AbstractDeep‐focus earthquakes (DFEs) originating at the Mantle‐Transition‐Zone (MTZ) (400–700 km) have a Double Couple (DC) radiation pattern similar to crustal earthquakes; however, their mechanism is different and governed by high pressures (15–25 GPa) at nucleation depths. We present a model of nucleation and growth of regions of phase transformation, undergoing a sudden reduction in volume (5%–10%), “volume collapse.” Successive symmetry‐breaking instabilities minimize the energy spent to move the boundary of phase discontinuity and a collapsing volume expands as a flattened pancake‐like self‐similarly expanding Eshelby ellipsoidal inclusion.
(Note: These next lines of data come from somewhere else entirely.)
/-- R56: what reset leaves in the registers the spec gives a reset value. -/
def Obligations.ResetLeavesTheSpecsValues : Prop :=
  State.reset.phase = .idle ∧ State.reset.cmd = { op := 0, a := 0, d := 0, n := 0, e := 0, drv := 0, sns := 0 }
  ∧ State.reset.sub = 0 ∧ State.reset.step = 0 ∧ State.reset.pcnt = 0 ∧ State.reset.acc = 0
  ∧ State.reset.ctrlShadow = 0 ∧ State.reset.initDone = false ∧ State.reset.overrun = false
  ∧ State.reset.rsp.valid = false ∧ State.reset.rsp.status = 0 ∧ State.reset.rsp.cause = 0
  ∧ State.reset.rsp.step = 0 ∧ State.reset.rsp.sub = 0 ∧ State.reset.rsp.xerr = 0
  ∧ State.reset.estat = 0

/-! ### Accepting a command -/

/-- R165, R32: a WRITEV to an unprotected address is accepted in IDLE: its operands are latched, RSP_VALID is cleared,
the first poll is next, and nothing else changes (RSP_VALUE is UNSPECIFIED while it runs). That acceptance is a step of its
own that leaves the position at the first poll is the model's choice (log entry 10; so for every acceptance below). -/
def Obligations.WritevIsAccepted : Prop :=
  ∀ (a : VAddr) (d : Byte) (s : State), s.phase = .idle → a ≠ s.cfg.vregCtrl → a ≠ s.cfg.vregLed →
    exec (.writev a d) s = .next { s with
      phase := .run, cmd := { op := 1, a := a, d := d, n := 0, e := 0, drv := 0, sns := 0 }
      sub := 0, step := 1, pcnt := 0
      rsp := { s.rsp with valid := false, value := Config.freeWord s.free }, free := s.free + 1 }

/-- R166: WRITEV to VREG_CTRL or VREG_LED is refused with PROT, with no transaction; READV of either is accepted. -/
def Obligations.ControllerRegistersAreWriteProtected : Prop :=
  ∀ (a : VAddr) (d : Byte) (s : State), s.phase = .idle → (a = s.cfg.vregCtrl ∨ a = s.cfg.vregLed) →
    exec (.writev a d) s = .next { s with
      rsp := { valid := true, status := 3, cause := 4, step := 0, sub := 0, xerr := 0,
               value := Config.freeWord s.free }
      free := s.free + 1 }
    ∧ ∃ t : State, exec (.readv a) s = .next t ∧ t.phase = .run ∧ t.cmd.op = 2 ∧ t.cmd.a = a

/-- R175, R32: READV is accepted in IDLE whatever its address. -/
def Obligations.ReadvIsAccepted : Prop :=
  ∀ (a : VAddr) (s : State), s.phase = .idle →
    exec (.readv a) s = .next { s with
      phase := .run, cmd := { op := 2, a := a, d := 0, n := 0, e := 0, drv := 0, sns := 0 }
      sub := 0, step := 1, pcnt := 0
      rsp := { s.rsp with valid := false, value := Config.freeWord s.free }, free := s.free + 1 }

/-- R190, R32, R34: a READMB of 1 to 4 bytes inside the address space is accepted in IDLE, with ACC set to 0. -/
def Obligations.ReadmbIsAccepted : Prop :=
  ∀ (a : VAddr) (n : BitVec 3) (s : State), s.phase = .idle → 1 ≤ n.toNat → n.toNat ≤ 4 →
    a.toNat + n.toNat - 1 ≤ 0x7F →
    exec (.readmb a n) s = .next { s with
      phase := .run, cmd := { op := 3, a := a, d := 0, n := n, e := 0, drv := 0, sns := 0 }
      sub := 0, step := 1, pcnt := 0, acc := 0
      rsp := { s.rsp with valid := false, value := Config.freeWord s.free }, free := s.free + 1 }

/-- R192: READMB's range checks at accept, COUNT before ADDR, and the addresses of its accesses. -/
def Obligations.ReadmbRangeIsChecked : Prop :=
  ∀ (a : VAddr) (n : BitVec 3) (s : State), s.phase = .idle →
    ((n.toNat = 0 ∨ 5 ≤ n.toNat) → exec (.readmb a n) s = .next { s with
      rsp := { valid := true, status := 3, cause := 3, step := 0, sub := 0, xerr := 0,
               value := Config.freeWord s.free }
      free := s.free + 1 })
    ∧ (1 ≤ n.toNat → n.toNat ≤ 4 → 0x7F < a.toNat + n.toNat - 1 → exec (.readmb a n) s = .next { s with
      rsp := { valid := true, status := 3, cause := 2, step := 0, sub := 0, xerr := 0,
               value := Config.freeWord s.free }
      free := s.free + 1 })
    ∧ (1 ≤ n.toNat → n.toNat ≤ 4 → a.toNat + n.toNat - 1 ≤ 0x7F → ∀ j : BitVec 2, j.toNat < n.toNat →
      (mbAddr a j).toNat = a.toNat + j.toNat ∧ a.toNat + j.toNat ≤ 0x7F)

/-- R215: INIT is accepted in either state of the controller: INIT_DONE and CTRL_SHADOW are cleared at accept, and PEND
holds the reset word. -/
def Obligations.InitIsAccepted : Prop :=
  ∀ s : State, s.phase = .idle →
    exec .init s = .next { s with
      phase := .run, cmd := { op := 4, a := 0, d := 0, n := 0, e := 0, drv := 0, sns := 0 }
      sub := 0, step := 1, pcnt := 0, initDone := false, ctrlShadow := 0
      pend := ctrlByte s.cfg.ctrl 1 0 0 0
      rsp := { s.rsp with valid := false, value := Config.freeWord s.free }, free := s.free + 1 }

/-- R220: SETLED is accepted in either state of the controller, which it does not change. -/
def Obligations.SetledIsAccepted : Prop :=
  ∀ (e : BitVec 1) (drv sns : BitVec 2) (s : State), s.phase = .idle →
    exec (.setled e drv sns) s = .next { s with
      phase := .run, cmd := { op := 5, a := 0, d := 0, n := 0, e := e, drv := drv, sns := sns }
      sub := 0, step := 1, pcnt := 0
      rsp := { s.rsp with valid := false, value := Config.freeWord s.free }, free := s.free + 1 }

/-- R225: STARTMEAS is accepted when INIT_DONE = 1, with the byte it will write in PEND, and refused with NOINIT, with
nothing but the response changed, when INIT_DONE = 0. -/
def Obligations.StartmeasNeedsInit : Prop :=
  ∀ s : State, s.phase = .idle →
    (s.initDone = true → exec .startmeas s = .next { s with
      phase := .run, cmd := { op := 6, a := 0, d := 0, n := 0, e := 0, drv := 0, sns := 0 }
      sub := 0, step := 1, pcnt := 0
      pend := ctrlByte s.cfg.ctrl 0 (ctrlInt s.cfg.ctrl s.ctrlShadow) (ctrlGain s.cfg.ctrl s.ctrlShadow)
        s.cfg.triggerMode
      rsp := { s.rsp with valid := false, value := Config.freeWord s.free }, free := s.free + 1 })
    ∧ (s.initDone = false → exec .startmeas s = .next { s with
      rsp := { valid := true, status := 3, cause := 5, step := 0, sub := 0, xerr := 0,
               value := Config.freeWord s.free }
      free := s.free + 1 })

/-! ### The last transaction of a command -/

/-- R165, R161: the STATUS read that shows TX_PENDING clear at step 5 ends WRITEV with OK and value 0; nothing else
changes. -/
def Obligations.WritevEndsOk : Prop :=
  ∀ (a : VAddr) (d b : Byte) (rest : List Answer) (s : State), s.phase = .run →
    s.cmd = latchOf (.writev a d) → s.sub = 0 → s.step = 5 → s.tape = .ok b :: rest →
    b.getLsbD s.cfg.txBit.val = false →
    exec (.writev a d) s = .next { s with
      phase := .idle, pcnt := s.pcnt + 1, tape := rest
      trace := .rdOk s.cfg.devAddr s.cfg.pregStatus b :: s.trace
      rsp := { valid := true, status := 0, cause := 0, step := 0, sub := 0, xerr := 0, value := 0 } }

/-- R175, R171: the READ read at step 4 ends READV with OK and the byte read, zero-extended, which VBYTE holds too. -/
def Obligations.ReadvEndsOkWithTheByte : Prop :=
  ∀ (a : VAddr) (b : Byte) (rest : List Answer) (s : State), s.phase = .run →
    s.cmd = latchOf (.readv a) → s.sub = 0 → s.step = 4 → s.tape = .ok b :: rest →
    exec (.readv a) s = .next { s with
      phase := .idle, vbyte := b, tape := rest
      trace := .rdOk s.cfg.devAddr s.cfg.pregRead b :: s.trace
      rsp := { valid := true, status := 0, cause := 0, step := 0, sub := 0, xerr := 0, value := b.setWidth 32 } }

/-- R190, R191: each READ read of a READMB shifts its byte into ACC; the last one ends it with OK and ACC, an earlier one
begins the next virtual read. -/
def Obligations.ReadmbByteIsAssembled : Prop :=
  ∀ (a : VAddr) (n : BitVec 3) (b : Byte) (rest : List Answer) (s : State), s.phase = .run →
    s.cmd = latchOf (.readmb a n) → s.step = 4 → s.tape = .ok b :: rest →
    (s.sub.toNat + 1 = n.toNat → exec (.readmb a n) s = .next { s with
      phase := .idle, vbyte := b, tape := rest, acc := (s.acc <<< 8) ||| b.setWidth 32
      trace := .rdOk s.cfg.devAddr s.cfg.pregRead b :: s.trace
      rsp := { valid := true, status := 0, cause := 0, step := 0, sub := 0, xerr := 0,
               value := (s.acc <<< 8) ||| b.setWidth 32 } })
    ∧ (s.sub.toNat + 1 < n.toNat → exec (.readmb a n) s = .next { s with
      sub := s.sub + 1, step := 1, pcnt := 0, vbyte := b, tape := rest, acc := (s.acc <<< 8) ||| b.setWidth 32
      trace := .rdOk s.cfg.devAddr s.cfg.pregRead b :: s.trace })

/-- R215: the end of INIT's reset write begins the configuration write with PEND = DEFAULT_CFG; the end of the
configuration write loads CTRL_SHADOW from PEND, sets INIT_DONE and ends INIT with OK and value 0. That PEND = DEFAULT_CFG
is set in the step of the reset write's last read is the model's choice (log entry 10). PEND is UNSPECIFIED once INIT has
ended (R36): a free value here, by the model's choice (log entry 22). -/
def Obligations.InitEndsOk : Prop :=
  ∀ (b : Byte) (rest : List Answer) (s : State), s.phase = .run → s.cmd = latchOf .init → s.step = 5 →
    s.tape = .ok b :: rest → b.getLsbD s.cfg.txBit.val = false →
    (s.sub = 0 → exec .init s = .next { s with
      sub := 1, step := 1, pcnt := 0, tape := rest
      pend := ctrlByte s.cfg.ctrl 0 s.cfg.defaultInt s.cfg.defaultGain s.cfg.defaultMode
      trace := .rdOk s.cfg.devAddr s.cfg.pregStatus b :: s.trace })
    ∧ (s.sub = 1 → exec .init s = .next { s with
      phase := .idle, pcnt := s.pcnt + 1, tape := rest, ctrlShadow := s.pend, initDone := true
      pend := (Config.freeWord s.free).setWidth 8, free := s.free + 1
      trace := .rdOk s.cfg.devAddr s.cfg.pregStatus b :: s.trace
      rsp := { valid := true, status := 0, cause := 0, step := 0, sub := 0, xerr := 0, value := 0 } })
At the vanishing of the M integral, expressing the balance of flows of energy across the inclusion boundary, at a critical value of the pressure, an arbitrarily small inclusion nucleates and grows at constant potential energy driven by the pressure acting on the change in volume. The inclusion develops shear eigenstrains that decompose into two DC, placing one on the basal plane to radiate without energy losses. The symmetric volume collapse radiates out as an anti‐symmetric DC, and the radiated energy is obtained as the “excess energy,” of the ambient pressure acting on the “volume collapse,” reduced by the energy consumed for the growth of the pancake surfaces, with a “pressure drop” (p0 − pcr) driving the expansion emitting a DC, even under full isotropy. The solution explains some features of the DFEs, (a) the DC radiation, (b) their large energies (the Mw 8.3 Okhotsk earthquake [2013]), (c) the absence of volumetric radiation, and (d) why they can originate in the MTZ, a long‐standing open problem.